The number of nicknames for marbles indicates what a popular game this is too (and still so in the age of the Game Boy® and the computer). In the dialect of the north-east of England, for example, marbles have been known as alleys, boodies, glassies, liggies, marvels, muggles, penkers, parpers and scudders. That’s just the start of it:

flirt (Yorkshire) to flick a marble with finger and thumb

fullock (Shropshire) to shoot a marble in an irregular way by jerking the fist forward instead of hitting it off by the force of the thumb only

deegle (Cheshire) a stolen marble

neggy-lag (Yorkshire) the penultimate shot

hawk (Newfoundland) to win all an opponent’s marbles

smuggings! (UK teen slang mid 19C) mine! (the exclamation used at the end of a game of marbles or spinning tops when the child who shouted first was allowed to keep the toy in question)

DICEMAN


When you get a little older, it becomes more interesting to throw objects with a more challenging set of possibilities:

snake eyes (North American slang 1929) getting double ones, the lowest score (supposedly resembling a snake’s stare)

box cars (underworld slang 1937) double 6 (from their similarity to the wheels of freight cars)

gate to stop the dice moving before they have actually come to rest

ARRERS


Many grown-up indoor games are found in that fine old British institution, the pub. One pastime in particular speaks of generations of players with fine imaginations and plenty of time on their hands:

monger a person who deliberately scores many more points than needed to win the game

Robin Hood when a dart sticks into a previous dart

married man’s side the left-hand side of a dart board (numbers 12, 9, 14, 11, 8 and 16) that would get a reasonable score (the rationale being a married man should always play safe)

right church, wrong pew hitting a double but the wrong number

slop darts that score, but not where you wanted them

masonry darts darts thrown so that they miss the board entirely and hit the wall instead

spray ’n’ pray darts thrown by an irate and less talented player, rather quickly

bunting the art of throwing while on your knees

FEVVERS

And that’s just a fraction of the jargon. All the scores in darts have their own names too.
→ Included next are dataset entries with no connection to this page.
-- ==== Sys2Proof/WellFormed.lean ====
section
/-! DEFINITION. Which syntax terms are instructions: an operand fits its field. -/

namespace Sys2Proof

/-- The operand `T` of an EDGE transaction is a `TW`-bit natural (30_encoding.md R50, R57). The other transactions
have no operand. -/
def Instr.wf (tw : Nat) : Instr → Bool
  | .idle => true
  | .edgeF t => decide (t < 2 ^ tw)
  | .edgeR t => decide (t < 2 ^ tw)
  | .poll => true
  | .reset => true

end Sys2Proof
end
Remember, when playing darts you’re counting down, not up, starting from a set 301 or 501 and trying to end up with exactly zero, a process which is known as doubling out:

madhouse double 1 (i.e. what you’re left in until you finish the game by achieving it)

fevvers a score of 33 (from the 19C Cockney tongue twister: ‘thirty-three feathers on a thrush’s throat’)

scroat a dart that is aimed for treble 20, but ends up in double 20

fish and globe a score of 45 (when competing on a fairground darts stall, 45 was a score that traditionally would win the customer a small paper bag of peanuts which later became the offer of a jar (globe) and a goldfish)

Lord Nelson a score of III (as he had one eye, one arm, one leg)

POKER FACE


A cool head and an expressionless face will serve you well in a game that otherwise relies on luck – unless of course you have other tricks up your sleeve:

runt a poker hand worth less than a pair

motown a poker hand consisting of ‘jacks-on-fives’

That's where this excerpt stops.